Israel Guide Dog Center for the Blind
Before the Israel Guide Dog Center for the Blind existed, people had to get these special dogs overseas, mainly from America. But there was a problem: when the dogs would come back to Israel, it was different than the United States. The sidewalks, the society, the layouts – nothing is the same.
The Israel Guide Dog Center for the Blind changed that. Noach Braun, the founder and director of this center said, “We serve guide dogs for every person in Israel that needs a guide dog. May the person be Christian Arab or Muslim, Jewish. A person is a person.” Braun enables blind people to be independent.
Saleem Sharif
Saleem is blind. Until 8th grade, he was able to partially see and go around by himself. Then things began to decline. He constantly needed someone to help him go anywhere. All he wanted was independence. He didn’t want to rely on anyone for help.

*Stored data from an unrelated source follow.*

/-- An atomic of a lane on on-chip storage. -/
theorem State.atomAt_chip {s : State} {k n : Nat} {a : DWord} (h : s.ChipReady k a (4 * n) 2) (f : List Word → List Word) :
    s.atomAt k a n f = (s.chipRun a.toNat (f (s.chipWords a n)), .inl (s.chipWords a n)) := by
  simp only [State.atomAt, State.locate_chip h, State.atomPlace]
  rw [if_neg]
  · simp only [State.chipWords, List.map_map]; rfl
  · simp only [Bool.not_eq_true, List.any_eq_false, List.mem_map, List.mem_range]
    rintro x ⟨i, hi, rfl⟩; simpa using h.clean i (by omega)

/-- A write of the scratchpad leaves registers and threads. -/
theorem State.setChipWord_fab {s : State} {a : Nat} {w : Word} (h : spaceOf (BitVec.ofNat 64 a) = 1) : (s.setChipWord a w).fab = s.fab := by
  simp only [State.setChipWord, h]; rfl

/-- So do the writes of one access. -/
theorem State.chipRun_fab {s : State} {k n : Nat} {a : DWord} {ws : List Word} (h : s.ChipReady k a (4 * n) 2) (hn : n = 1 ∨ n = 2) (hw : ws.length = n) : (s.chipRun a.toNat ws).fab = s.fab := by
  have hf := h.form
  simp only [State.chipForm, Bool.and_eq_true] at hf
  have h1 : spaceOf a = 1 := by
    have h2 := hf.1.2
    unfold spaceAccepts at h2
    split at h2 <;> simp_all
  have hal := h.aligned
  have hlt := a.isLt
  have hsp (i : Nat) (hi : i < n) : spaceOf (BitVec.ofNat 64 (a.toNat + 4 * i)) = 1 := by
    simp only [spaceOf, bitsOf, BitVec.toNat_ofNat] at h1 ⊢
    rcases hn with rfl | rfl <;> omega
  unfold State.chipRun
  rcases hn with rfl | rfl
  · match ws, hw with
    | [x], _ => simp only [List.zipIdx_cons, List.zipIdx_nil, List.foldl_cons, List.foldl_nil]; exact State.setChipWord_fab (hsp 0 (by omega))
  · match ws, hw with
    | [x, y], _ =>
      simp only [List.zipIdx_cons, List.zipIdx_nil, List.foldl_cons, List.foldl_nil]
      rw [State.setChipWord_fab (hsp 1 (by omega)), State.setChipWord_fab (hsp 0 (by omega))]

/-- An atomic writes as many words as it reads. -/
theorem atomFun_length {p : AtomOp} {n : Nat} {d old : List Word} (hn : n = 1 ∨ n = 2) : (atomFun p n d old).length = n := by
  rcases hn with rfl | rfl <;> rfl

/-- Finished lanes stay finished. -/
theorem State.memDone_all {s : State} {ks : List Nat} {v : List Word} : State.memDone (s, ks.map fun k => (k, doneWith v)) = (s, ks.map fun k => (k, doneWith v)) :=
  State.memDone_done (by intro p hp; simp only [List.mem_map] at hp; obtain ⟨k, -, rfl⟩ := hp; exact ⟨_, rfl⟩)

/-- Every lane is done with the same values. -/
theorem allDone_map (ks : List Nat) (rd : Nat → List Word) (v : List Word) : allDone (ks.map fun k => (k, rd k)) v = ks.map fun k => (k, doneWith v) := by
  simp [allDone]

/-- A word that acts once for its yard and gives each lane a value. -/
theorem State.yard_gives {s t : State} {i : Instr} {sc : BitVec 2} {g : BitVec 3} {codes : List (BitVec 5)} {lit : Word}
    {dst : Dst} {y : Nat} {ws v : List Word} {β : Type} [DecidableEq β] (key : List Word → β)
    (f : State → Nat → List (Nat × List Word) → State × List (Nat × LaneOut))
    (hy : s.InYard g y) (hr : s.Ready g codes lit dst (fun _ => ws)) (hu : ∀ n d, dst ≠ .uni n d)
    (hf : ∀ k0 r, s.active s.here g = k0 :: r → f s y ((k0, ws) :: r.map fun k => (k, ws)) = (t, allDone ((k0, ws) :: r.map fun k => (k, ws)) v))
    (ht : ∀ k ∈ s.active s.here g, t.Kept s k) :
    (s.groupWord i sc g codes lit dst false fun s ins => State.memDone (s.eachYard ins key f)) = t.deliver s g dst false (fun _ => v) noFlags := by
  refine State.groupWord_gives hr hu (fun _ => v) noFlags ?_ ht
  rw [State.eachYard_one (rd := fun _ => ws) key f hy.1 hy.2 (key ws) (fun _ _ => rfl)]
  cases hact : s.active s.here g with
  | nil => exact absurd hact hy.1
  | cons k0 r =>
    simp only [List.map_cons]
    rw [hf k0 r hact]
    have : allDone ((k0, ws) :: r.map fun k => (k, ws)) v = (k0 :: r).map fun k => (k, doneWith v) := by simp [allDone]
    rw [this, State.memDone_all]; rfl

/-- The same without a destination. -/
theorem State.yard_none {s t : State} {i : Instr} {sc : BitVec 2} {g : BitVec 3} {codes : List (BitVec 5)} {lit : Word}
    {y : Nat} {ws : List Word} {β : Type} [DecidableEq β] (key : List Word → β)
    (f : State → Nat → List (Nat × List Word) → State × List (Nat × LaneOut))
    (hy : s.InYard g y) (hr : s.Reads g codes lit (fun _ => ws))
    (hf : ∀ k0 r, s.active s.here g = k0 :: r → f s y ((k0, ws) :: r.map fun k => (k, ws)) = (t, allDone ((k0, ws) :: r.map fun k => (k, ws)) [])) :
    (s.groupWord i sc g codes lit .none false fun s ins => s.eachYard ins key f) = t := by
  refine State.groupWord_none hr (outs := (s.active s.here g).map fun k => (k, doneWith [])) ?_ (by intro p hp; simp only [List.mem_map] at hp; obtain ⟨k, -, rfl⟩ := hp; exact ⟨_, rfl⟩)
  rw [State.eachYard_one (rd := fun _ => ws) key f hy.1 hy.2 (key ws) (fun _ _ => rfl)]
  cases hact : s.active s.here g with
  | nil => exact absurd hact hy.1
  | cons k0 r =>
    simp only [List.map_cons]
    rw [hf k0 r hact]
    simp [allDone]
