/-- A packet whose tag, counter and image are right. -/
theorem witness_LaunchAndQueueEvents_near :
    let tag := tagWords (ndTag 0 [4, 0, 0, 2, 9, 0, 0, 1, 1, 1, 0])
    let s := ndLab 9 tag
    ∃ l x i, s.launchOf 7 4 = some l ∧ s.ndCheck l = .inl (x, i) ∧ s.launchOn l (some i) (imageKey x.world i.num) [(0, 3)] ≠ s := by
  intro tag s
  refine ⟨ndLaunch 9 tag, { num := 9, world := 1, key := 0, next := 1, last := 0 },
    ndImage, rfl, ?_, fun h => ?_⟩
  · have e : packetTag (ndLaunch 9 tag).packet = ndTag 0 (((ndLaunch 9 tag).packet.drop 1).take 11) :=
      packetTag_tagWords [0, 4, 0, 0, 2, 9, 0, 0, 1, 1, 1, 0] _ rfl
    unfold State.ndCheck
    have f : (s.trust.nd.find? fun x => x.num == bitsOf (val (ndLaunch 9 tag).packet 5).toNat 15 0) =
      some { num := 9, world := 1, key := 0, next := 1, last := 0 } := by decide +kernel
    simp only [f, e, bne_self_eq_false, Bool.false_or]
    decide +kernel
  · have b : ((s.launchOn (ndLaunch 9 tag) (some ndImage)
        (imageKey 1 2) [(0, 3)]).yard 3).bind.valid = true := by decide +kernel
    rw [show imageKey 1 2 = imageKey (Session.mk 9 1 0 1 0).world ndImage.num from rfl, h] at b
    exact absurd b (by decide +kernel)

/-- A queue of context 0 in slot 4 for consumer `kind`: WIDX `widx`, RIDX 3, two slots at 0x5040, slot 1 holding `ws`. -/
def queued (kind : Nat) (widx : Word) (ws : List (Nat × Word)) : State :=
  (packeted ([(0, widx), (4, 3)] ++ ws.map fun x => (0x80 + x.1, x.2)) [] []).setQslot 4 { QSlot.init with
    hdr := 0x5000, att := true, ckind := BitVec.ofNat 4 kind, ring := 0x5040, logd := 1 }

/-- What QUEUE_CONSUME finds in its turn: the ring empty, the slot not yet written, or its packet, once RIDX can be written. -/
def consumes (s : State) : Option (Option (List Word)) :=
  let q := s.qslot 4
  if !s.queueOpen 4 || s.queueBefore 4 || s.queueCluster q != 0 then none
  else match s.engineRead 0 0 q.hdr 8 with
  | (t, .ok idx) =>
    if wordAt idx 0 == wordAt idx 4 then some none
    else match t.engineRead 0 0 (q.ring + BitVec.ofNat 64 (64 * ((wordAt idx 4).toNat % 2 ^ q.logd))) 64 with
    | (u, .ok bs) =>
      if wordAt bs 0 != wordAt idx 4 then some (some [])
      else if u.qslot 4 != q || u.queueCluster q != 0 then none
      else match u.engineWrite 0 0 u.manager (q.hdr + 4) (bytesOf (wordAt idx 4 + 1)) with
      | (_, .ok []) => some (some (toWords bs))
      | _ => none
    | _ => none
  | _ => none

def consumed (s : State) (f : List Word → Bool) : Bool :=
  match consumes s with
  | some (some ws) => f ws
  | _ => false

theorem witness_LaunchAndQueueEvents_queues :
    consumes (queued 1 3 []) = some none ∧ consumes (queued 1 4 []) = some (some []) ∧
    consumed (queued 1 4 [(0, 3)]) (fun ws => headerOk ws && kindOf ws == 0) = true ∧
    consumed (queued 1 4 [(0, 3), (4, 2)]) (fun ws => !accepts 1 (kindOf ws)) = true ∧
    consumed (queued 2 4 [(0, 3), (4, 2), (32, 1), (36, 1)])
      (fun ws => headerOk ws && kindOf ws == 2 && launchOk ws) = true := by decide +kernel

/-! ### Engines and matrix -/

/-- Copy `num` of core 0 with a future entry or a segment. -/
def copyLike (num : Nat) (fut seg : Option (Nat × Nat)) : Copy :=
  { num := num, cluster := 0, ctx := 0, core := 0, src := 0x6000, dst := 0x7000, rowlen := 64, nrows := 1, spitch := 0, dpitch := 0,
    rm := 0, swzsrc := false, swz := 0, sat := false, mxfmt := 0, conv := 0, compl := Compl.none, fut := fut, seg := seg, row := 0,
    buf := none, pos := 0, flags := 0, aux := 0, parked := none, since := 0 }

/-- Future 2 of core 0 has been cancelled, and copies 5 and 6 run, the second for segment 3. -/
def engaged (fut : Option (Nat × Nat)) : State :=
  let s := (lab [] []).modCore 0 fun c => { c with futs := [(2, { kind := 1, res := none, refs := 1, cancel := true })] }
  s.setEng { s.eng with copies := [copyLike 5 fut none, copyLike 6 none (some (0, 3))] }

def mzeroOp (slot : Option Nat) : MatOp :=
  { op := .mzero, cleat := 0, binds := List.replicate 16 0, fw := 0, rm := 0, vals := [1], slot := slot, ctx := 0, pass := 0,
    block := 0, span0 := 0, opened := false, cells := [], parked := none,
    signers := [{ thread := 0, active := true, pc := 0, w := 0, word := 0, vals := [1], fw := 0, rm := 0, dst := none }] }

theorem witness_EngineAndMatrixEvents :
    (let s := engaged (some (0, 2))
     s.eng.copies = [] ++ copyLike 5 (some (0, 2)) none :: [copyLike 6 none (some (0, 3))] ∧
     s.eng.copies = [copyLike 5 (some (0, 2)) none] ++ copyLike 6 none (some (0, 3)) :: [] ∧
     (Map.find? (s.core 0).futs 2).map (fun f => (f.cancel, f.res)) = some (true, none)) ∧
    (∀ x ∈ (engaged none).eng.copies, x.fut ≠ some (0, 2)) ∧
    (let s := (engaged none).modCore 0 fun c => { c with mrun := some (mzeroOp (some 2)) }
     (s.core 0).mrun = some (mzeroOp (some 2)) ∧ (mzeroOp (some 2)).slot = some 2) ∧
    (let s := (engaged none).modCore 0 fun c => { c with mqueue := [mzeroOp (some 2)] }
     (s.core 0).mrun = none ∧ mzeroOp (some 2) ∈ (s.core 0).mqueue) ∧
    (let s := (queued 1 3 []) ; (s.qslot 4).att = true ∧ (1 : DWord).getLsbD 0 = true) ∧
    (let o := mzeroOp none
     let p : MatOp := { o with op := .mldb 3 }
     o.wantsFuture = false ∧ p.wantsFuture = true ∧ (lab [] []).freeSlot 0 = .inl 0 ∧ o.parked = none ∧ o.block = 0 ∧
     ({ o with block := 1 } : MatOp).finished = true) := by decide +kernel

/-! ### Events of memory and links -/

/-- An entry of the directory for the 64 KiB region 2, held by `holders`. -/
def region2 (holders : BitVec 16) (excl : Bool) (await : List (Nat × Nat)) : DirEntry :=
  { base := 0x20000, level := 0, holders := holders, excl := excl, last := 0, await := await, req := none, evict := false }

/-- A store of thread 0 to the word at 0x20000 is pending, and a fault and `walks` walks stand. -/
def homing (hc : Bool) (walks : Nat) : State :=
  let s := lab [] []
  let fb : FaultBuf := { FaultBuf.init with entries := [(2, { vpage := 4, kind := 0, reason := 0, ctx := 0, firstcore := 0, count := 1 })] }
  (s.setMem { s.mem with
    pend := [{ core := 0, thread := 0, word := 0x20000, nc := false, mask := 15, val := 9, since := 0 }]
    hc := if hc then [2] else []
    dir := if hc then [region2 2 false []] else []
    walks := (List.range walks).map fun i => { cluster := 0, ctx := 0, vpage := 5 + i, kind := 0, cores := [0], prefs := [] } }).setFb 0 fb

theorem witness_HomeSliceEvents :
    ((homing false 1).mem.pend[0]?).isSome = true ∧ ((homing false 1).dirAccess 0x20000 true false) = (homing false 1, true) ∧
    ((homing true 1).dirAccess 0x20000 true false).2 = false ∧ ((homing false 33).mem.walks[32]?).isSome = true ∧
    (homing false 33).slotFor 0 0 5 = true ∧ (homing false 33).slotFor 0 0 37 = false ∧
    (((homing false 1).ctx 0).resident = true ∧ ∃ i ∈ ((homing false 1).ctx 0).cores, clusterOf i = 0) ∧
    ((homing false 1).ctx 1).resident = false ∧ (Map.find? ((homing false 1).fb 0).entries 2).isSome = true ∧
    (homing false 1).mem.sd.running = false := by decide +kernel

/-- A shootdown with identity 3 has its sequence, runs, and acknowledges at `a`. -/
def shooting (a : DWord) (running : Bool) : State :=
  let s := { lab [] [] with status := { (lab [] []).status with sdid := 3 } }
  s.setSd { s.mem.sd with running := running, seq := 7, ackaddr := a }

theorem witness_HomeSliceEvents_shootdowns :
    (shooting 0 false).status.sdid ≠ 0 ∧ (3 : Word) = (shooting 0 false).status.sdid.zeroExtend 32 ∧
    (shooting 0 false).mem.sd.ackseq ≠ (shooting 0 false).mem.sd.seq ∧ (lab [] []).status.sdid = 0 ∧
    (shooting 0 true).mem.sd.running = true ∧ (shooting 0x1000 true).mem.sd.running = true ∧ (shooting 0x1000 true).mem.sd.ackaddr ≠ 0 ∧
    (let s := shooting 0 true
     ((s.tlbDrop s.mem.sd.names).drainPend fun p => (s.tlbDrop s.mem.sd.names).worldOf ((s.tlbDrop s.mem.sd.names).ctxOf p.thread) == 1).2 = true) := by
  decide +kernel

/-- Holders 1 and 4 are behind port 0, whose decoder maps host physical addresses from 2^40 on, interleaved over two ports. -/
def attached : State :=
  let s := lab [] []
  s.setPort 0 { s.port 0 with linkup := true, ids := [(1, 5), (4, 6)], hdm := some (2 ^ 40, 2 ^ 40, 2, 256) }

/-- The host physical address of device address 0x20040, whose block of 256 bytes is number 0x200 of port 0. -/
def hpa : Nat := 2 ^ 40 + 0x400 * 256 + 0x40

/-- Region 2 is host-coherent, and holders 1 and, where `more`, 4 hold it. -/
def shared (more excl : Bool) (await : List (Nat × Nat)) : State :=
  let s := attached
  s.setMem { s.mem with hc := [2], dir := [region2 (if more then 0x12 else 2) excl await] }

/-- What holder 1 asks for. -/
def asking (s : State) (own : Bool) : Ask := { holder := some 1, line := 0x20040, own := own, made := s.now }

/-- A request whose turn it is finds the region's entry. -/
def found (s : State) (excl : Bool) (others : List Nat) (await : List (Nat × Nat)) : Bool :=
  let u := s.noteRequest.touchDir 0x20040
  s.holderAddr 1 hpa == some 0x20040 && s.power.pstate != 3 && s.isDev 0x20040 && !u.inMove 0x20040 && u.isHc 0x20040 && !u.behind (asking s false) && !u.behind (asking s true) &&
    match u.dirFind 0x20040 with
    | some e => e.await == await && e.excl == excl && (holderList e.holders).filter (· != 1) == others
    | none => false

theorem witness_DirectoryEvents_requests :
    let s := attached
    let u := s.noteRequest.touchDir 0x20040
    (s.holderAddr 2 hpa = none ∧ s.holderAddr 1 (2 ^ 41) = none ∧ s.power.pstate ≠ 3 ∧
      (let t := s.setPower { s.power with pstate := 3 }
       t.holderAddr 1 hpa = some 0x20040 ∧ t.power.pstate = 3)) ∧
    (s.holderAddr 1 hpa = some 0x20040 ∧ s.isDev 0x20040 = true ∧ u.inMove 0x20040 = false ∧ u.isHc 0x20040 = false) ∧
    (s.setMem { s.mem with moving := [(2, 9)] }).inMove 0x20040 = true ∧
    (let t := shared true true []
     (t.setMem { t.mem with asks := [{ asking t true with holder := some 4 }] }).behind (asking t true) = true) ∧
    found (shared false false []) false [] [] = true ∧ found (shared true false []) false [4] [] = true ∧
    found (shared true true []) true [4] [] = true ∧ found (shared true true [(4, 0x20040)]) true [4] [(4, 0x20040)] = true := by
  decide +kernel

theorem witness_DirectoryEvents :
    (((shared true true [(4, 0x20040)]).dirFind 0x20040).map fun e => e.await) = some [(4, lineAddr 0x20040)] ∧
    (((shared true true [(4, 0x20040), (1, 0x20040)]).dirFind 0x20040).map fun e => e.await.filter (· != (4, 0x20040))) =
      some [(1, 0x20040)] ∧
    (let s := lab [] []
     let half := fun b => ({ region2 2 false [] with base := b, level := 1 } : DirEntry)
     let t := { s.setMem { s.mem with dir := [half 0x20000, half 0x28000] } with now := Config.timeout }
     (t.mem.dir.find? fun e => e.base == 0x20000 && e.level == 1) = some (half 0x20000) ∧
     (t.mem.dir.find? fun e => e.base == 0x28000 && e.level == 1) = some (half 0x28000) ∧ t.quiet (half 0x20000) = true ∧
     t.quiet (half 0x28000) = true ∧ (half 0x20000).holders ≠ 0) ∧
    ((lab [] []).fitX = false ∧ (lab [] []).isDev (2 ^ 45) = false) := by decide +kernel

/-- The handover registers name lines at 0x20000, of which one is to go, and one port is up or none is. -/
def handing (len : Word) (busy up : Bool) : State :=
  let s := lab [] []
  let t := s.setMem { s.mem with ho := { s.mem.ho with base := 0x20000, len := len, busy := busy, total := 1, pages := [0x20000] } }
  if up then linked t else t

theorem witness_DirectoryEvents_handover :
    (1 ≤ (128 : Word).toNat / 64 ∧ (128 : Word).toNat / 64 ≤ 2 ^ 18 ∧ (handing 128 false true).mem.ho.len = 128 ∧
      (handing 128 false true).mem.ho.busy = false) ∧ (handing 0 false true).mem.ho.len.toNat / 64 = 0 ∧
    (let u := handing 64 true true
     let h := u.mem.ho
     h.busy = true ∧ h.progress < h.total ∧ List.range' h.progress (h.total - h.progress) = [0] ∧ u.hostLinkUp = true ∧
     u.handoverStops = false ∧ u.inMove (h.lineAt 0) = false ∧ (u.handoverLine (h.lineAt 0) h.toDev).mem.ho = h) ∧
    ((handing 128 true false).mem.ho.busy = true ∧ (handing 128 true false).hostLinkUp = false) := by decide +kernel

/-- Channel 3 owes `owed` refreshes to bank 0, at which a read stands queued or not. -/
def banked (busy : Bool) (owed : Nat) : State :=
  (lab [] []).setChannel 3 { Refresh.init with queued := if busy then [(0, 0)] else [], owed := [(0, owed)] }

theorem witness_LinkAndChannelEvents :
    let meets := fun (s : State) (b : Bool) (o : Nat) =>
      s.hasChannel 3 = true ∧ s.power.pstate ≠ 3 ∧ (s.channel 3).lastTick = none ∧ (s.channel 3).pendingForced = none ∧
      (∃ x < 16, Map.getD (s.channel 3).busyUntil x 0 ≤ s.ns) ∧
      (s.channel 3).busyAt (s.channel 3).nextBank s.ns = b ∧ (s.channel 3).owedOf (s.channel 3).nextBank = o
    meets (banked false 2) false 2 ∧ meets (banked true 2) true 2 ∧ meets (banked true 8) true 8 ∧
    (let s := (lab [] []).setChannel 3 { Refresh.init with lastTick := some 5 }
     (s.channel 3).lastTick = some 5 ∧ s.ns < 5 + 244) ∧
    (let s := (lab [] []).setChannel 3 { Refresh.init with busyUntil := (List.range 16).map fun b => (b, 300) }
     ∀ x < 16, s.ns < Map.getD (s.channel 3).busyUntil x 0) ∧
    (let s := (lab [] []).setChannel 3 { Refresh.init with pendingForced := some 9 }
     (s.channel 3).pendingForced = some 9 ∧ (s.channel 3).column ≤ s.ns) ∧
    (lab [] []).isDev 0x20040 = true ∧
    ((linked (lab [] [])).port 0).linkup = true ∧ ((lab [] []).port 0).linkup = false ∧ ((lab [] []).port 0).viral = false ∧
    ((linked (lab [] [])).port 0).cmd = none ∧ ((lab [] []).port 0).cmd = none ∧
    (let s := lab [] []
     ((s.setPort 0 { s.port 0 with cmd := some 2, left := [2 ^ 50] }).port 0).cmd = some 2) ∧
    (lab [] []).fitX = false ∧ 12 / 4 * 4 ∉ (lab [] []).mem.poison := by decide +kernel

/-! ### Events of contexts, debugging, calls and pools -/

/-- Context 0 is resident on core 0 or not, and its world is past a quota or not. -/
def placed (resident quota : Bool) : State :=
  let s := (lab [] []).modCtx 0 fun c => { c with resident := resident }
  s.setTrust { s.trust with worlds := Map.set s.trust.worlds 1 { s.world 1 with
    limit := List.replicate 4 (if quota then 5 else 9), used := [5, 5, 5, 5] } }

theorem witness_PreemptionEvents :
    ({ lab [] [] with kick := { (lab [] []).kick with run := some (0, 1) } } : State).kick.run.isSome = true ∧
    (lab [] []).kick.run = none ∧ ((lab [] []).ctx 1).created = false ∧ ((placed false false).ctx 0).created = true ∧
    ((placed false false).ctx 0).resident = false ∧ ((placed true false).ctx 0).resident = true ∧
    ((placed true false).ctx 0).saving = false ∧ (placed false true).overQuota 0 = true ∧ (placed false false).overQuota 0 = false := by
  decide +kernel

/-- Core 0 is asked to halt, at a switch point or within a run. -/
def halting (runs halted : Bool) : State :=
  let s := ((lab [] []).modGroup 0 fun g => { g with runs := runs }).modCore 0 fun c => { c with preempt := true, halted := halted }
  s.modCtx 0 fun c => { c with saving := true }

/-- Context 0 stands in its save area, without its core. -/
def savedState : State :=
  (lab [] []).modCtx 0 (fun c => { c with resident := false }) |>.modCore 0 fun c => { c with ctx := none }

/-- What reading the overlay of a landed segment, whose source is `a`, gives when the context is to come back. -/
def landedAt (a : DWord) : Option (List Landing) :=
  let s := savedState.modCore 0 fun c => { c with segs := [(3, { savedState.seg 0 3 with st := 2, packets := 1, src := a })] }
  let t := s.renumber (restoreOnto 0 (s.ctx 0).cores [0])
  (t.overlays 0 (t.landed [0])).2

The Israel Guide Dog Center for the Blind fulfilled his dream. It is not common in Saleem’s community to have a dog. Many people in his environment are afraid of dogs. They associate dogs with biting and guarding.
But when people ask, Saleem says, “This dog is my eyes.”
Others have said, “Before I had a guide dog, I didn’t feel that I was part of society.”
The tiny Jewish state is changing so many lives, one dog at a time.